Bio-IT World in July 2003 has an article on moving to PDA-based recording, rather than the traditional patient diaries. Patient, Record Thyself - Archive
A recent study is making the inadequacies of paper-based diaries much more difficult to brush under the carpet. In a paper on chronic pain, published by psychiatrists at Stony Brook University in April ("Patient compliance with paper and electronic diaries," Control Clin Trials 24,182-99), the number of patients who recorded their experiences as instructed was only 11 percent among those using paper diaries, compared with 90 percent of patients with a personal digital assistant.
Note: It appears this study was sponsored by the vendor of the electronic diary.
This is an old problem. How do you get field data accurately and timely without intruding into the life of the patient too much. Paper diaries are too easy to "fake" or simply fill out at the end of the week, well after the experience in question. While the electronic diaries are easier to use, people can still record their memory of the event rather than recording in real time.
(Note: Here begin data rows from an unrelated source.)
-- ==== Sys2Proof/Tests/Slice0.lean ====
section
/-! SUPPORT. The model's own tests: the ill-formed lines the assembler refuses, one word written out for every command,
one step at a time against the rows of 95_test_vectors.md Part 3, and, for every obligation with hypotheses, a state and
operands that meet them. Expected values come from those rows, named in each docstring, or are worked out from the rule
named. -/

namespace Sys2Proof.Tests

open Sys2Proof Sys2Proof.Machine

/-- A block with no command in flight, all bytes 00, in a phase, at a strength and at a position. -/
def blockAt (ph : Phase) (str : BitVec 1) (pos : BitVec 8) : State :=
  { State.reset with phase := ph, str := str, pos := pos, S := zeroBytes }

/-- The answer is a next state with the property. -/
def answers (o : Out) (p : State → Bool) : Bool :=
  match o with
  | .next t => p t
  | .fault _ => false
  | .refused _ => false

/-- The answer's response and STATUS are those of a row of 95_test_vectors.md: st, data, perms, STATUS after. -/
def row (o : Out) (st : Status) (data : Word) (perms : Nat) (status : Word) : Bool :=
  answers o fun t =>
    decide (t.rspStatus = st) && decide (t.rspData = data) && decide (t.perms = perms) && decide (t.statusWord = status)

/-- The state with the three sticky bits given. -/
def withSticky (u p i : Bool) (s : State) : State := { s with errUnsup := u, errProto := p, errIllegal := i }

/-- The state at one position holding one byte. -/
def withByte (a : Nat) (v : Byte) (s : State) : State := { s with S := setByte s.S a v }

/-- The state with a command in flight. -/
def withStage (g : Stage) (s : State) : State := { s with stage := g }

/-- A permutation that can be told from none: it moves every byte up by one offset. -/
def rotated (S : StateBytes) : StateBytes := Vector.ofFn fun j : Fin 200 => byteAt S ((j.val + 199) % 200)

/-! ### Well-formedness: what the assembler refuses -/

/-- 30_encoding.md R80: INIT's operand lies in −32768 to 65535. -/
theorem test_illFormed_init :
    (AsmLine.init 65536).inRange = false ∧ (AsmLine.init (-32769)).inRange = false ∧
    assembleLine (.init 65664) = none := by decide

/-- 30_encoding.md R80: ABSORB's operand lies in 0 to 255. -/
theorem test_illFormed_absorb :
    (AsmLine.absorb 256).inRange = false ∧ (AsmLine.absorb (-1)).inRange = false ∧
    assembleLine (.absorb 353) = none := by decide

/-- 30_encoding.md R80: a quoted operand is one ASCII character. -/
theorem test_illFormed_absorbChar : (AsmLine.absorbChar 'é').inRange = false ∧ assembleLine (.absorbChar 'é') = none := by
  decide

/-- 30_encoding.md R80: `.word` takes a 32-bit value. -/
theorem test_illFormed_word :
    (AsmLine.word 4294967296).inRange = false ∧ (AsmLine.word (-1)).inRange = false := by decide

/-- The bounds themselves are in range, and every command is well formed. -/
theorem test_wellFormed_bounds :
    (AsmLine.init 65535).inRange = true ∧ (AsmLine.init (-32768)).inRange = true ∧
    (AsmLine.absorb 255).inRange = true ∧ (AsmLine.absorb 0).inRange = true ∧
    (AsmLine.word 4294967295).inRange = true ∧ (Instr.init 512#16).wellFormed = true := by decide

/-- A text of 30_encoding.md R80 in its several spellings, with the words of R74. -/
theorem test_assemble :
    assemble "init 0x80 ; a session\n\nABSORB 'a'\n  .word 0x60000000\nSqueeze".toList =
      some [0x10000080#32, 0x20000061#32, 0x60000000#32, 0x40000000#32] ∧
    assemble "INIT -1".toList = some [0x1000FFFF#32] ∧ assemble "ABSORB 256".toList = none ∧
    assemble "ABSORB".toList = none := by decide

/-! ### Decoding: OP, MBZ and ARG written out (30_encoding.md R70 to R74) -/

theorem test_decode_nop : decode 0b0000_000000000000_0000000000000000#32 = some .nop := by decide
theorem test_decode_init : decode 0b0001_000000000000_0000000100000000#32 = some (.init 256#16) := by decide
theorem test_decode_absorb : decode 0b0010_000000000000_0000000011111111#32 = some (.absorb 0xFF#8) := by decide
theorem test_decode_finalize : decode 0b0011_000000000000_0000000000000000#32 = some .finalize := by decide
theorem test_decode_squeeze : decode 0b0100_000000000000_0000000000000000#32 = some .squeeze := by decide
theorem test_decode_rdstat : decode 0b0101_000000000000_0000000000000000#32 = some .rdstat := by decide

/-- 95_test_vectors.md X2, X3, X7, X9, X11, X13, X15, X16 to X18: the illegal words. -/
theorem test_decode_illegal :
    [0x00000001#32, 0x00010000#32, 0x10010080#32, 0x20000100#32, 0x30000001#32, 0x40008000#32, 0x50000100#32,
      0x60000000#32, 0x70000000#32, 0x80000000#32, 0xF0000000#32, 0xFFFFFFFF#32].all
      (fun w => decide (decode w = none)) = true := by decide

/-- The opcode table's words as the host numbers their bits. -/
theorem test_decodeTableWord :
    decodeTableWord 32 0x20000061 = some (.absorb 0x61#8) ∧ decodeTableWord 32 0x30000001 = none := by decide

/-- 30_encoding.md R74, "Exact words". -/
theorem test_encode :
    encode .nop = 0x00000000#32 ∧ encode (.init 128#16) = 0x10000080#32 ∧ encode (.absorb 0x61#8) = 0x20000061#32 ∧
    encode .finalize = 0x30000000#32 ∧ encode .squeeze = 0x40000000#32 ∧ encode .rdstat = 0x50000000#32 := by decide

/-! ### One command at a time -/

/-- 95_test_vectors.md I12. -/
theorem test_nop :
    row (exec .nop (withSticky false true false (blockAt .absorbing 0#1 3#8))) .ok 0#32 0 0x00A80321#32 = true := by
  decide

/-- 95_test_vectors.md I1, I2, I9, I10. -/
theorem test_init_creates :
    row (exec (.init 128#16) State.reset) .ok 0#32 0 0x00A80001#32 = true ∧
    row (exec (.init 256#16) State.reset) .ok 0#32 0 0x00880005#32 = true ∧
    row (exec (.init 256#16) (withSticky false true false (blockAt .absorbing 0#1 3#8))) .ok 0#32 0 0x00880005#32 = true ∧
    answers (exec (.init 128#16) (withByte 5 0xAA#8 (blockAt .squeezing 0#1 5#8)))
      (fun t => decide (byteAt t.S 5 = 0#8) && decide (t.statusWord = 0x00A80001#32)) = true := by decide

/-- 95_test_vectors.md I3 to I8, I14. -/
theorem test_init_rejects :
    row (exec (.init 0#16) State.reset) .unsupportedStrength 0#32 0 0x00000010#32 = true ∧
    row (exec (.init 0xFF80#16) State.reset) .unsupportedStrength 0#32 0 0x00000010#32 = true ∧
    row (exec (.init 129#16) State.reset) .unsupportedStrength 0#32 0 0x00000010#32 = true ∧
    row (exec (.init 0x8080#16) State.reset) .unsupportedStrength 0#32 0 0x00000010#32 = true ∧
    row (exec (.init 512#16) (blockAt .absorbing 1#1 0#8)) .unsupportedStrength 0#32 0 0x00880015#32 = true ∧
    row (exec (.init 64#16) (blockAt .squeezing 0#1 0#8)) .unsupportedStrength 0#32 0 0x00A80012#32 = true := by decide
This type of solution is on target, though. It also solves a number of other nagging problems with clinical data collection. The standard in the industry is to have two different people key data from paper logs. (To help ensure data accuracy.) This is slow and provides absolutely no feedback to the patient. Electronic connections immediately drop data into a database -- or can send it through a scrubbing process -- which can give patients a quick report of how they are doing. Electronic data transfer also provides faster feedback to the doctors, nurses and clinical trial administrators on how patients are doing and how they are keeping up with the plan.
On the other side, there is the big 21 CFR Part 11 and HIPAA questions of data integrity, accuracy and privacy. The primary vendor argues that this system is has more integrity than current paper systems, and their product has been used in a successful FDA filing.